Saved data entries
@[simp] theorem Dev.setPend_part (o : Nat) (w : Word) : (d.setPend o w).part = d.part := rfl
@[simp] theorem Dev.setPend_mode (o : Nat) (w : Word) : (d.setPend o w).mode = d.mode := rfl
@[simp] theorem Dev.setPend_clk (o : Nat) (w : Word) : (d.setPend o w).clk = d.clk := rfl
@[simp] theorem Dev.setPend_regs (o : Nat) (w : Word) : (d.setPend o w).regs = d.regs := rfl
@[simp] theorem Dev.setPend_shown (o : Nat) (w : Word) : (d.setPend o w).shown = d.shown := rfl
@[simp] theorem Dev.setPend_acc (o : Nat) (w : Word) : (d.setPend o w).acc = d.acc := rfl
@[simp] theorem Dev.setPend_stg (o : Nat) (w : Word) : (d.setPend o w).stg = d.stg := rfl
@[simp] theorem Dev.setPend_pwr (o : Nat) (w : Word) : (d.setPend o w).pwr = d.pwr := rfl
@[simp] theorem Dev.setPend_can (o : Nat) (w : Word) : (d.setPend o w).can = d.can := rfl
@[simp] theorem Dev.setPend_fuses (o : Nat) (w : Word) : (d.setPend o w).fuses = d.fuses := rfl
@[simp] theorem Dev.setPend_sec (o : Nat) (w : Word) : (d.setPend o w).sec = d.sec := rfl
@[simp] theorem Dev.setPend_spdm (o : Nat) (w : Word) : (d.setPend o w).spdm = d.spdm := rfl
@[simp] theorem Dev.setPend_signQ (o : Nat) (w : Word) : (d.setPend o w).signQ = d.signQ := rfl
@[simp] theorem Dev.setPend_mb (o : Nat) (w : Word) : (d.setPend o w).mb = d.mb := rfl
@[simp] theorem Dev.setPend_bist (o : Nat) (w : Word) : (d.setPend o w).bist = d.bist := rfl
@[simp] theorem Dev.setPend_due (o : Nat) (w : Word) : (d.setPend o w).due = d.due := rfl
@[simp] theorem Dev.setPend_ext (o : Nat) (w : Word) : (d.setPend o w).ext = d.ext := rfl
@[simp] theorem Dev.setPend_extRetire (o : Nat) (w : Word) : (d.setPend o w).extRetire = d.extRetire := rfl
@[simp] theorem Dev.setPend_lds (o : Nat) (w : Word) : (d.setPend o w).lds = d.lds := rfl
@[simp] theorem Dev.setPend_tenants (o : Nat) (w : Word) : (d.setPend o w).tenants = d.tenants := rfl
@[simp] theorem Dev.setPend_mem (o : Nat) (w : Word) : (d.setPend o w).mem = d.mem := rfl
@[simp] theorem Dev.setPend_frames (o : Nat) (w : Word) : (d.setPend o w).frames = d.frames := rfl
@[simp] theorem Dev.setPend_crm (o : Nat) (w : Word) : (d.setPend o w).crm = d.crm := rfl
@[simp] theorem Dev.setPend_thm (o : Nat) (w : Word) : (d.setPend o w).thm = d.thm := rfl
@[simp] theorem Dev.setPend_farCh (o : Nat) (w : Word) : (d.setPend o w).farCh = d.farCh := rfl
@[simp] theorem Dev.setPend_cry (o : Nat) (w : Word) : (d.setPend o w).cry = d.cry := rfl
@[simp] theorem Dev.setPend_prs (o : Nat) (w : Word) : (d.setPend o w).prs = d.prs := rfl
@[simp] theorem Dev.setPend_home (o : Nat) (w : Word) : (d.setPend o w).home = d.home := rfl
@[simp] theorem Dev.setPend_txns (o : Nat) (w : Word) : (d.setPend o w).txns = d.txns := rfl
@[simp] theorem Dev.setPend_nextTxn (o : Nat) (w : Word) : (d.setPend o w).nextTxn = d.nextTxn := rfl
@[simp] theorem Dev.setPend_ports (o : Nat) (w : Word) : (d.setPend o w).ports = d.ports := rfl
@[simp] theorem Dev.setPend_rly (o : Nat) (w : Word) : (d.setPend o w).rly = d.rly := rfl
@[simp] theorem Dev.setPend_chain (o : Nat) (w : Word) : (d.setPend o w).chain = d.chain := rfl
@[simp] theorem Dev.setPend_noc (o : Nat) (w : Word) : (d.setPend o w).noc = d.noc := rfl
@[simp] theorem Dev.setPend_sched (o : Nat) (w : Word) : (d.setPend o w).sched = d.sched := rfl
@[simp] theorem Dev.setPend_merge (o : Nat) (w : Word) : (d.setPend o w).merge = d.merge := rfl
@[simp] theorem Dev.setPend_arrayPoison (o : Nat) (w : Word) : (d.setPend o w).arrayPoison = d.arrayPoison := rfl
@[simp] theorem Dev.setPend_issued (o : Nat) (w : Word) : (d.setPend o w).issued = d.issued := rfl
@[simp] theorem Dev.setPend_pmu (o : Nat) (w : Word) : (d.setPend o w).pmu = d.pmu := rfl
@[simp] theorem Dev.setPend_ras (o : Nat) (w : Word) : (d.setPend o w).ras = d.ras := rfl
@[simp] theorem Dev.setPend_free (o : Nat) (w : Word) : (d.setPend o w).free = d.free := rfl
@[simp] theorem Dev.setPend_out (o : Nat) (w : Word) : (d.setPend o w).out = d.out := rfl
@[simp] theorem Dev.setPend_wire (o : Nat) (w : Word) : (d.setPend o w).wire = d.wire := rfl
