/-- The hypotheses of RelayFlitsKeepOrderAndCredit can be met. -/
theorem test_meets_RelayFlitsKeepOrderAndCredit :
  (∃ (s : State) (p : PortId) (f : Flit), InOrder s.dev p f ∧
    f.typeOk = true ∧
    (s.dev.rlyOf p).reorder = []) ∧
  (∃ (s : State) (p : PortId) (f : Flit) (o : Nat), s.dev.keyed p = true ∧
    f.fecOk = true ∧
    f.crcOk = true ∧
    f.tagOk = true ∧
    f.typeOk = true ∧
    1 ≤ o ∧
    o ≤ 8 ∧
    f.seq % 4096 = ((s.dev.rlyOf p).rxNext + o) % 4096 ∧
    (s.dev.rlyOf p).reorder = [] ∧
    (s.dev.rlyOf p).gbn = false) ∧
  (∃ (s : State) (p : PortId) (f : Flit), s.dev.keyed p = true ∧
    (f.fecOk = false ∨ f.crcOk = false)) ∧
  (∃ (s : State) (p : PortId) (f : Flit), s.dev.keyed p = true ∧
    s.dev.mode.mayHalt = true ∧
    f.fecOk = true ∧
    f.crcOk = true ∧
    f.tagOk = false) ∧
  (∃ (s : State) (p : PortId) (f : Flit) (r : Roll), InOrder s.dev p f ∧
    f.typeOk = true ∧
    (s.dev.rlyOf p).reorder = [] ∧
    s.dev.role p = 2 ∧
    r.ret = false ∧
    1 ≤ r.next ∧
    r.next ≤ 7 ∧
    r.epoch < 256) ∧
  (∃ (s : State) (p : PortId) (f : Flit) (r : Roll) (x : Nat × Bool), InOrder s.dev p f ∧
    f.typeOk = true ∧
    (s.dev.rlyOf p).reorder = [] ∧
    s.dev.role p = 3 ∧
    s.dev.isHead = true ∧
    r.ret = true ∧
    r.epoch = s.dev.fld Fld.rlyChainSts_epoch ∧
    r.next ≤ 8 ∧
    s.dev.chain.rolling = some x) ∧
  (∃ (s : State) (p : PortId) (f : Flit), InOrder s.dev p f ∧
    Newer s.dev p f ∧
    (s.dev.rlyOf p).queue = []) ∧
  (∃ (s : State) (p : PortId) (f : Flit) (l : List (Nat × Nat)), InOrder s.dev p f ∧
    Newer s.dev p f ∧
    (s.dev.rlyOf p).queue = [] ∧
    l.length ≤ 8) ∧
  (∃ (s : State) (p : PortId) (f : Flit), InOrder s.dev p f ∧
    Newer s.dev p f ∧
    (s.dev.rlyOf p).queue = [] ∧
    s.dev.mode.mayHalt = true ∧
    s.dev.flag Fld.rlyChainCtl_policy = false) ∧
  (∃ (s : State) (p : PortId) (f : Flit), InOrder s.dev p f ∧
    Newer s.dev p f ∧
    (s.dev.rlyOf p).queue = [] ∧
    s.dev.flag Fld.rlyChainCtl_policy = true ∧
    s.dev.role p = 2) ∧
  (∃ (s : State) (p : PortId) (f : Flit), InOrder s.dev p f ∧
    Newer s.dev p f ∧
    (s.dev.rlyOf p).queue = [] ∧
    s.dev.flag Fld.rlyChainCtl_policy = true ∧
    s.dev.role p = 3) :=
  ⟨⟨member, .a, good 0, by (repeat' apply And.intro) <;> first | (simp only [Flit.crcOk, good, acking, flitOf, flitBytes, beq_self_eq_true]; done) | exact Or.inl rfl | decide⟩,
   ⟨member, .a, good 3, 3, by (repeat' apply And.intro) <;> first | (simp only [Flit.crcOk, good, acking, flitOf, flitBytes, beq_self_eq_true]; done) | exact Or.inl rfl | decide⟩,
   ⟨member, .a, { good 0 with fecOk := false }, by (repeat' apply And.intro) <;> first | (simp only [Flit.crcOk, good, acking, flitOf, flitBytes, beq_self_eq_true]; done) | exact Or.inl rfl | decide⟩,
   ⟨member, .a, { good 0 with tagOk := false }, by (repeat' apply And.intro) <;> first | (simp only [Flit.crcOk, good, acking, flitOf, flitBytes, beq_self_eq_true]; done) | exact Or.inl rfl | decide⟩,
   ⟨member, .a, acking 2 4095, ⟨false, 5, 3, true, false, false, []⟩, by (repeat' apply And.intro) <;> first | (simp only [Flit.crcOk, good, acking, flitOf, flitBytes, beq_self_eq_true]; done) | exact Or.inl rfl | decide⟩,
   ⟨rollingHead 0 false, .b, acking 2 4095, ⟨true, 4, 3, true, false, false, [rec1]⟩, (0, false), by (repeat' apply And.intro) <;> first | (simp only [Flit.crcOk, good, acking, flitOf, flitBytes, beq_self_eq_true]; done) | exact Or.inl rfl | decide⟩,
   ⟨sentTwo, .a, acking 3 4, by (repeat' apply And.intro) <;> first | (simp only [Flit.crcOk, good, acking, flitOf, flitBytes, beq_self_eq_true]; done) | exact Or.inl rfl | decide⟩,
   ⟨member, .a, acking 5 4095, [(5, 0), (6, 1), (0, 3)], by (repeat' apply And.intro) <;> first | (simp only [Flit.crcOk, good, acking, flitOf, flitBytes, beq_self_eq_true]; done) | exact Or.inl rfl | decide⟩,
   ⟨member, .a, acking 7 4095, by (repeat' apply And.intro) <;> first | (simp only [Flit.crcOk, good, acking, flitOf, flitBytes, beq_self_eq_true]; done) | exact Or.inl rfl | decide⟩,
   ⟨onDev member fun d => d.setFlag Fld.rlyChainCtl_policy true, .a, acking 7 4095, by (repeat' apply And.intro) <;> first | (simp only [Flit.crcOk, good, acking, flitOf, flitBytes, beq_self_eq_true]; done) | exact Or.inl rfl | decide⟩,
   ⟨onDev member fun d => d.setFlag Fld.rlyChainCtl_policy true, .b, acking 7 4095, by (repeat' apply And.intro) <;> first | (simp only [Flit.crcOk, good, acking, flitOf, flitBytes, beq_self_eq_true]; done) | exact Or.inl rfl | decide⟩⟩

--- Task to carry out ---
All that is wanted is the stretch of lines above from the one containing "d.pwr := rfl" through the one containing "d.can := rfl", duplicated exactly.

--- Expected answer ---
@[simp] theorem Dev.setPend_pwr (o : Nat) (w : Word) : (d.setPend o w).pwr = d.pwr := rfl
@[simp] theorem Dev.setPend_can (o : Nat) (w : Word) : (d.setPend o w).can = d.can := rfl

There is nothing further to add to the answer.